**Task objective**
All that should come back is the lines of the data below from the one containing "def f0 : Func := ⟨0, 0, 0⟩" to the one containing "their tables. -/", inclusive, exactly as they stand.

────────

-- ==== Sys2Proof/Tests/Slice0.lean ====
section
/-!
SUPPORT. Tests: ill-formed commands that the check refuses, instruction words and worked values of the manual, and
for every statement with premises a state and operands that meet them.
-/
namespace Sys2Proof.Tests

open Sys2Proof.Machine

set_option Elab.async false

/-! ## Well-formed commands -/

def f0 : Func := ⟨0, 0, 0⟩
def f1 : Func := ⟨0, 0, 1⟩
def quiet : RoundEnv := { noise := [0, 0, 0, 0], sheetsDiffer := false, upsets := [], wipeBad := false, houseUpset := 0 }

/-- A submission index beyond 16 bits, in every command that names one. -/
theorem test_wf_submission : ∀ c ∈ [Instr.handWaitExpiry 0 65536, .rngWaitExpiry (.flight 0 65536), .fragmentListFetch 0 65536,
    .fragmentListReturn 0 65536 true .timeout, .kittyLock 0 65536, .stagingReservation 0 65536,
    .payloadReadReturn 0 65536 false .refused, .nop 0 65536, .handAlloc 0 65536, .handFree 0 65536, .slotClear 0 65536,
    .keyGen 0 65536, .slotInfo 0 65536, .usageTighten 0 65536, .pubkeyRead 0 65536, .slotRetype 0 65536, .random 0 65536,
    .storeInit 0 65536, .suitAssign 0 65536, .componentLoad 0 65536, .policyWiden 0 65536, .ownerSet 0 65536,
    .tcrCommit 0 65536 false, .latchClear 0 65536, .lifecycleSet 0 65536 false], c.wf = false := by decide +kernel

/-- Accesses outside the BARs, or of no width. -/
theorem test_wf_access : ∀ c ∈ [Instr.registerWrite f0 0x1FFFFFD 4 0, .registerWrite f0 0 0 0, .lowerWordRead f0 0x2000000 4,
    .upperWordRead f0 0 9, .flagWrite f0 0x1000000 [] false, .slotDataRead f0 0 4097, .slotDataRead f0 0x1FFFFFF 2,
    .slotDataWrite f0 0 [], .doorbell f0 0xFFFF [0, 0], .debugAccess (2 ^ 40) 1 none, .eccWriteBack 0x122 0,
    .eccWriteBack 0 0x200000], c.wf = false := by decide +kernel

/-- Inputs from outside of the wrong length, and numbers outside their tables. -/
theorem test_wf_inputs : ∀ c ∈ [Instr.roundTick { quiet with noise := [0, 0, 0] },
    .roundTick { quiet with upsets := [⟨0x122, 0, false, false⟩] }, .fetchReturn 0 (.data (zeros 4097)),
    .ryenoResponse 0 (zeros 4097) false, .atr 0 (zeros 34), .ppsResponse 0 (zeros 7), .cardResponse 0 (zeros 257) 0,
    .readReg 0x2000000, .readLog 64, .readScore 16, .flashErase 0x1000, .flashWrite 0xFFFFFFF [0, 0],
    .samplePreload (zeros 4097)], c.wf = false := by decide +kernel

/-- The same commands inside their ranges. -/
theorem test_wf_accepts : ∀ c ∈ [Instr.nop 0 65535, .registerWrite f0 0x1FFFFFC 4 0, .slotDataRead f0 0x1FFF000 4096,
    .roundTick quiet, .atr 0 (zeros 33), .flashErase 0xFFF, .readLog 63, .eccWriteBack 0x121 0x1FFFFF], c.wf = true := by
  decide +kernel

/-! ## Instruction words (R253, R254): OPC 31-24, AM 23-20, SC 19-18, RS 17-16, OPND 15-0 -/

/-- LD Y, [X + 0x0004] with SC 0: OPC 0x01, AM 2, RS 2. -/
theorem test_word_ld : g8Decode 0b00000001_0010_00_10_0000000000000100 = ⟨0x01, 2, 0, 2, 4⟩ := by decide
/-- ADD A, [0x1234 + Y x 8]: OPC 0x10, AM 10, SC 3. -/
theorem test_word_add : g8Decode 0b00010000_1010_11_00_0001001000110100 = ⟨0x10, 10, 3, 0, 0x1234⟩ := by decide
/-- BT C to 0x0100: OPC 0x40, AM 1, RS 1. -/
theorem test_word_bt : g8Decode 0b01000000_0001_00_01_0000000100000000 = ⟨0x40, 1, 0, 1, 0x100⟩ := by decide
/-- GATE 31: OPC 0x60, AM 0. -/
theorem test_word_gate : g8Decode 0b01100000_0000_00_00_0000000000011111 = ⟨0x60, 0, 0, 0, 31⟩ := by decide
/-- The same word by the sum R254 states. -/
theorem test_word_sum : (g8Encode ⟨0x50, 0, 1, 2, 0xFFFC⟩).toNat = 0x5006FFFC := by decide

/-! ## The G8 cores -/

/-- A device that has booted, with three virtual functions and 64 MSI-X vectors for each function of port 0, link 0. -/
def up : State := { State.reset with
  round := 100
  power := { Power.reset with
    phase := 8, clock := true, perst0 := false, perst1 := false
    dcr := zeros 12 ++ [3, 0, 0, 0] ++ natLe 2 64 ++ zeros 6 ++ natLe 2 64 }
  house := { House.reset with running := true }
  rng := { Rng.reset with st := .run, shoe := List.replicate 384 7 } }

def c0 : CoreId := .lane 0

/-- `up` with the core of lane 0 as k, and the word w at its PC. -/
def coreAs (k : Core) (w : Nat) : State :=
  store (setLane up 0 { Lane.reset with core := k }) (laneBase 0 + k.pc.toNat) (natLe 4 w)

/-- That core at MONITOR at 0x0100. -/
def coreAt (w : Nat) : State := coreAs { Core.reset with pc := 0x100, sp := 0x800 } w

/-- The premise Due, as a check. -/
def dueB (s : State) (c : CoreId) (w : BitVec 32) : Bool :=
  decide (pendingCause (getCore s c) = none) && coreRuns s c && decide (s.house.core = s.house.twin)
    && (match (fetch s c).2 with | .ok v => v == w | .error _ => false)
    && legal (isHouse c) (getCore (fetch s c).1 c) (g8Decode w)

theorem due_of {s : State} {c : CoreId} {w : BitVec 32} (h : dueB s c w = true) : Due s (fetch s c).1 c (g8Decode w) := by
  simp only [dueB, Bool.and_eq_true, decide_eq_true_eq] at h
  obtain ⟨⟨⟨⟨hq, hr⟩, ha⟩, hw⟩, hl⟩ := h
  refine ⟨hq, hr, fun _ => ha, ⟨w, ?_, rfl⟩, hl⟩
  revert hw
  generalize hf : fetch s c = r
  obtain ⟨t, v | v⟩ := r <;> simp

/-- An operand of w bytes is read. -/
def reads (w : Nat) (s : State) (i : G8Word) : Bool :=
  match (operand w c0 i (slotFree (getCore (fetch s c0).1 c0)) (fetch s c0).1).2 with | .ok _ => true | .error _ => false

/-- Words of G8AddAndSubtract and G8LogicAndSelects, and of MUL: immediate, absolute and indexed operands. -/
theorem witness_g8_byte_operands : ∀ w ∈ [0x10000001, 0x11100200, 0x120000FF, 0x135C0000, 0x149C0010, 0x1500000F, 0x16200004,
    0x17000055, 0x18B00000, 0x28000007, 0x30000001, 0x31110200], dueB (coreAt w) c0 (BitVec.ofNat 32 w) = true
    ∧ reads 1 (coreAt w) (g8Decode (BitVec.ofNat 32 w)) = true := by decide +kernel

────────

**Task answer**
def f0 : Func := ⟨0, 0, 0⟩
def f1 : Func := ⟨0, 0, 1⟩
def quiet : RoundEnv := { noise := [0, 0, 0, 0], sheetsDiffer := false, upsets := [], wipeBad := false, houseUpset := 0 }

/-- A submission index beyond 16 bits, in every command that names one. -/
theorem test_wf_submission : ∀ c ∈ [Instr.handWaitExpiry 0 65536, .rngWaitExpiry (.flight 0 65536), .fragmentListFetch 0 65536,
    .fragmentListReturn 0 65536 true .timeout, .kittyLock 0 65536, .stagingReservation 0 65536,
    .payloadReadReturn 0 65536 false .refused, .nop 0 65536, .handAlloc 0 65536, .handFree 0 65536, .slotClear 0 65536,
    .keyGen 0 65536, .slotInfo 0 65536, .usageTighten 0 65536, .pubkeyRead 0 65536, .slotRetype 0 65536, .random 0 65536,
    .storeInit 0 65536, .suitAssign 0 65536, .componentLoad 0 65536, .policyWiden 0 65536, .ownerSet 0 65536,
    .tcrCommit 0 65536 false, .latchClear 0 65536, .lifecycleSet 0 65536 false], c.wf = false := by decide +kernel

/-- Accesses outside the BARs, or of no width. -/
theorem test_wf_access : ∀ c ∈ [Instr.registerWrite f0 0x1FFFFFD 4 0, .registerWrite f0 0 0 0, .lowerWordRead f0 0x2000000 4,
    .upperWordRead f0 0 9, .flagWrite f0 0x1000000 [] false, .slotDataRead f0 0 4097, .slotDataRead f0 0x1FFFFFF 2,
    .slotDataWrite f0 0 [], .doorbell f0 0xFFFF [0, 0], .debugAccess (2 ^ 40) 1 none, .eccWriteBack 0x122 0,
    .eccWriteBack 0 0x200000], c.wf = false := by decide +kernel

/-- Inputs from outside of the wrong length, and numbers outside their tables. -/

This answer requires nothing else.